Stored data entries:
- - - - - - -

-- ==== Sys2Proof/Tests/Slice0.lean ====
section
/-! SUPPORT. Small tests: words written out bit by bit, the spec's vectors (95_test_vectors.md), ill-formed parameters. -/

namespace Sys2Proof.Machine.Tests

open Sys2Proof

/-! Ill-formed parameters are refused, one term per check of 00_scope.md R9. -/

theorem test_default_params_wellFormed : Config.Params.default.WellFormed := by decide
theorem test_no_stack_refused : ¬ { Config.Params.default with stackDepth := 0 }.WellFormed := by decide
theorem test_empty_frame_refused : ¬ { Config.Params.default with fbW := 0, outW := 0 }.WellFormed := by decide
theorem test_tall_frame_refused : ¬ { Config.Params.default with fbH := 257, outH := 514 }.WellFormed := by decide
theorem test_ratio_refused : ¬ { Config.Params.default with outW := 127 }.WellFormed := by decide
theorem test_short_font_refused : ¬ { Config.Params.default with font := Config.fontLow }.WellFormed := by decide
/-- X15: a block whose output is not twice its frame is not constructed (60_exceptions.md R216). -/
theorem test_bad_ratio_not_constructed :
    (match State.construct { Config.Params.default with outH := 32 } .zero with
      | .fault .configurationError => true | _ => false) = true := by decide

/-! Decoding: every constructor from a word written out from 30_encoding.md R78 and R79. -/

theorem test_decode_control :
    decode 0b0000000011100000#16 = .instr .cls ∧ decode 0b0000000011101110#16 = .instr .ret ∧
    decode 0b0001001000110100#16 = .instr (.jp 0x234#12) ∧ decode 0b0010001000000000#16 = .instr (.call 0x200#12) ∧
    decode 0b1011001100000001#16 = .instr (.jpV0 0x301#12) := by decide
theorem test_decode_skips :
    decode 0b0011001100010010#16 = .instr (.seImm 3#4 0x12#8) ∧ decode 0b0100001100010010#16 = .instr (.sneImm 3#4 0x12#8) ∧
    decode 0b0101000100100000#16 = .instr (.seReg 1#4 2#4) ∧ decode 0b1001000100100000#16 = .instr (.sneReg 1#4 2#4) ∧
    decode 0b1110001010011110#16 = .instr (.skp 2#4) ∧ decode 0b1110001010100001#16 = .instr (.sknp 2#4) := by decide
theorem test_decode_alu_first :
    decode 0b0110000011111111#16 = .instr (.ldImm 0#4 0xFF#8) ∧ decode 0b0111001000100000#16 = .instr (.addImm 2#4 0x20#8) ∧
    decode 0b1000000000010000#16 = .instr (.ldReg 0#4 1#4) ∧ decode 0b1000000000010001#16 = .instr (.orReg 0#4 1#4) ∧
    decode 0b1000000000010010#16 = .instr (.andReg 0#4 1#4) ∧ decode 0b1000000000010011#16 = .instr (.xorReg 0#4 1#4) := by
  decide
theorem test_decode_alu_second :
    decode 0b1000000000010100#16 = .instr (.addReg 0#4 1#4) ∧ decode 0b1000000000010101#16 = .instr (.sub 0#4 1#4) ∧
    decode 0b1000000100100110#16 = .instr (.shr 1#4 2#4) ∧ decode 0b1000000000010111#16 = .instr (.subn 0#4 1#4) ∧
    decode 0b1000000000011110#16 = .instr (.shl 0#4 1#4) ∧ decode 0b1100001100001111#16 = .instr (.rnd 3#4 0x0F#8) := by
  decide
theorem test_decode_index :
    decode 0b1010001011110000#16 = .instr (.ldI 0x2F0#12) ∧ decode 0b1111000100011110#16 = .instr (.addI 1#4) ∧
    decode 0b1111001000101001#16 = .instr (.ldF 2#4) ∧ decode 0b1111010100110011#16 = .instr (.ldB 5#4) ∧
    decode 0b1111001001010101#16 = .instr (.ldMemVx 2#4) ∧ decode 0b1111001001100101#16 = .instr (.ldVxMem 2#4) := by decide
theorem test_decode_draw_keys_timers :
    decode 0b1101000000010101#16 = .instr (.drw 0#4 1#4 5#4) ∧ decode 0b1111010000000111#16 = .instr (.ldVxDT 4#4) ∧
    decode 0b1111001100001010#16 = .instr (.ldVxK 3#4) ∧ decode 0b1111010000010101#16 = .instr (.ldDTVx 4#4) ∧
    decode 0b1111010000011000#16 = .instr (.ldSTVx 4#4) := by decide
/-- AL28, AL29, X1 to X6: illegal words (30_encoding.md R81). -/
theorem test_decode_illegal :
    decode 0x0000#16 = .unknown 0x0000#16 ∧ decode 0x0123#16 = .unknown 0x0123#16 ∧ decode 0x5121#16 = .unknown 0x5121#16 ∧
    decode 0x9121#16 = .unknown 0x9121#16 ∧ decode 0x8018#16 = .unknown 0x8018#16 ∧ decode 0x801F#16 = .unknown 0x801F#16 ∧
    decode 0xE0A2#16 = .unknown 0xE0A2#16 ∧ decode 0xF0FF#16 = .unknown 0xF0FF#16 := by decide
/-- Bytes are read high byte first, and a single byte is no instruction (20_memory.md R54, 30_encoding.md R70). -/
theorem test_decode_bytes :
    decodeBytes [0x60#8, 0xFF#8, 0x12#8] = .instr (.ldImm 0#4 0xFF#8) [0x12#8] ∧ decodeBytes [0x60#8] = .tooShort := by
  decide
theorem test_decode_table_word : decodeTableWord 16 0x8124 = some (.addReg 1#4 2#4) := by decide
theorem test_encode_words : encode (.drw 1#4 2#4 5#4) = 0xD125#16 ∧ encode (.ldMemVx 0xF#4) = 0xFF55#16 := by decide
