-- ==== Sys2Proof/Machine/Quantizer.lean ====
section
/-! DEFINITION. The quantizer QNT: its pure functions (spec/41_quantizer.md R136 to R145) and the meanings of its steps
(R131 to R144). -/

namespace Sys2Proof.Machine

/-! ## The median cut -/

/-- max over B of c.ch; 0 for an empty bucket, which no rule asks about. -/
def maxOf (B : List Colour) (ch : Channel) : Nat := B.foldl (fun m c => max m (channel c ch).toNat) 0

/-- min over B of c.ch; 255 for an empty bucket, which no rule asks about. -/
def minOf (B : List Colour) (ch : Channel) : Nat := B.foldl (fun m c => min m (channel c ch).toNat) 255

/-- range_ch = max - min (R137). -/
def rangeOf (B : List Colour) (ch : Channel) : Nat := maxOf B ch - minOf B ch

/-- `widest(B)`: the channel with the largest range, ties broken R > G > B (R137). -/
def widest (B : List Colour) : Channel :=
  if rangeOf B .g ≤ rangeOf B .r ∧ rangeOf B .b ≤ rangeOf B .r then .r
  else if rangeOf B .b ≤ rangeOf B .g then .g
  else .b

/-- `sorted_by(B, ch)`: ascending in c.ch and stable: for each value from 0 to 255 in turn, the colours of B with that value, in
the order they have in B (R138). -/
def sortedBy (B : List Colour) (ch : Channel) : List Colour :=
  (List.range 256).flatMap (fun v => B.filter (fun c => (channel c ch).toNat == v))

/-- The sum of c.ch over B (R140). -/
def sumOf (B : List Colour) (ch : Channel) : Nat := (B.map (fun c => (channel c ch).toNat)).sum

/-- The mean of a channel rounded to the nearest integer, an exact half up (R140). -/
def meanOf (B : List Colour) (ch : Channel) : Byte := BitVec.ofNat 8 ((2 * sumOf B ch + B.length) / (2 * B.length))

/-- `mean(B)`; BLACK for an empty bucket (R140). -/
def mean (B : List Colour) : Colour :=
  if B.isEmpty then black else ⟨meanOf B .r, meanOf B .g, meanOf B .b⟩

/-- `cut(B, d)`, the remaining depth first (R136, R139). -/
def cut : Nat → List Colour → List Colour
  | 0, B => [mean B]
  | d + 1, B =>
    if B.isEmpty then [mean B]
    else
      let S := sortedBy B (widest B)
      cut d (S.take (S.length / 2)) ++ cut d (S.drop (S.length / 2))

/-! ## Nearest colour -/

/-- The difference of two channel values, squared (R143). -/
def sqDiff (a b : Byte) : Nat := (((a.toNat : Int) - b.toNat) * ((a.toNat : Int) - b.toNat)).toNat

/-- `dist2(c, e)` (R143). -/
def dist2 (c e : Colour) : Nat := sqDiff c.r e.r + sqDiff c.g e.g + sqDiff c.b e.b

/-- The largest squared distance, 3 × 255² (R143). -/
def maxDist2 : Nat := 195075

/-- The first index of a palette at which the distance to c is the smallest of all (R145). -/
def nearestIn (palette : List Colour) (c : Colour) : Nat :=
  let ds := palette.map (dist2 c)
  ds.idxOf (ds.foldl min maxDist2)

/-- The 256 palette entries (spec/10_state.md R44). -/
def State.palette (s : State) : List Colour := (List.range palSize).map s.palEntry

/-- `nearest(c)` (R145). -/
def State.nearest (s : State) (c : Colour) : Nat := nearestIn s.palette c

/-! ## Steps -/

/-- COUNT as Q_CHECK computes it (R131). -/
def State.pixelCount (s : State) : Nat := s.width.toNat * s.height.toNat

/-- Q_CHECK (R131): the three tests in this order; COUNT is written before them. -/
def execQCheck (s : State) : Out :=
  let t := { s with count := BitVec.ofNat 32 s.pixelCount }
  if s.pixelCount = 0 then .next (t.errorEntry .empty)
  else if s.params.maxPix < s.pixelCount then .next (t.errorEntry .resource)
  else if s.pixlen.toNat ≠ 4 * s.pixelCount then .next (t.errorEntry .shape)
  else .next { t with phase := phQSample }

/-- STRIDE: 1, or floor(COUNT / 50000) when COUNT exceeds 100000 (R133). -/
def sampleStride (count : Nat) : Nat := if sampleThreshold < count then count / sampleDivisor else 1

/-- NSMP = ceil(COUNT / STRIDE) (R133). -/
def sampleCount (count : Nat) : Nat := ceilDiv count (sampleStride count)

/-- The sampled colours: col(0), col(STRIDE), col(2 STRIDE), ... (R133). -/
def State.samples (s : State) : List Colour :=
  (List.range (sampleCount s.count.toNat)).map (fun j => s.col (j * sampleStride s.count.toNat))

/-- Q_SAMPLE (R133). -/
def execQSample (s : State) : Out :=
  ifCells (s.count.toNat ≤ s.params.maxPix) .pix
    { s with
      stride := BitVec.ofNat 17 (sampleStride s.count.toNat)
      nsmp := BitVec.ofNat 17 (sampleCount s.count.toNat)
      smp := s.smp.putList 0 s.samples
      phase := phQCut }

/-- SMP[0 .. NSMP) (R135). -/
def State.bucket (s : State) : List Colour := (List.range s.nsmp.toNat).map s.smpAt

/-- The bytes of palette entries, r, g, b in turn (spec/10_state.md R44). -/
def paletteBytes (cols : List Colour) : List Byte := cols.flatMap (fun c => [c.r, c.g, c.b])

/-- Q_CUT (R135). SMP is left permuted and dead; its contents are unspecified (spec/10_state.md R43, spec/93 U8; log 10). -/
def execQCut (s : State) : Out :=
  let cols := cut cutDepth s.bucket
  ifCells (s.nsmp.toNat ≤ smpCap) .smp
    { s with
      ncolw := BitVec.ofNat 9 cols.length
      pal := s.pal.putList 0 (paletteBytes cols)
      smp := .unwritten s.draws
      draws := s.draws + 1
      phase := phQPad }

/-- Q_PAD (R142). -/
def execQPad (s : State) : Out :=
  .next
    { s with
      pal := s.pal.putList (3 * s.ncolw.toNat) (paletteBytes (List.replicate (palSize - s.ncolw.toNat) black))
      pos := 0
      phase := phQMap }

/-- The end of QNT: LEN <- COUNT; NCOL <- NCOLW; complete (R144). Where that ends a successful run, IDX at and beyond LEN is
unspecified then; under BUILD the run goes on and no other cell of IDX changes (log 9). -/
def State.finishQnt (s : State) : State :=
  let t := { s with len := s.count, ncol := s.ncolw }.complete .qnt
  if s.chain then t else t.forgetIdxTail

/-- Q_MAP, one pixel (R144). -/
def execQMap (s : State) : Out :=
  let t :=
    { s with
      idx := s.idx.put s.pos.toNat (BitVec.ofNat 8 (s.nearest (s.col s.pos.toNat)))
      pos := s.pos + 1 }
  ifCells (s.pos.toNat < s.params.maxPix) .idx (if t.pos = t.count then t.finishQnt else t)

end Sys2Proof.Machine
end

- - - - - - -

■ **What is needed**
When a line in the records above contains the word "outW", copy it.

■ **Reply**
theorem test_empty_frame_refused : ¬ { Config.Params.default with fbW := 0, outW := 0 }.WellFormed := by decide
theorem test_ratio_refused : ¬ { Config.Params.default with outW := 127 }.WellFormed := by decide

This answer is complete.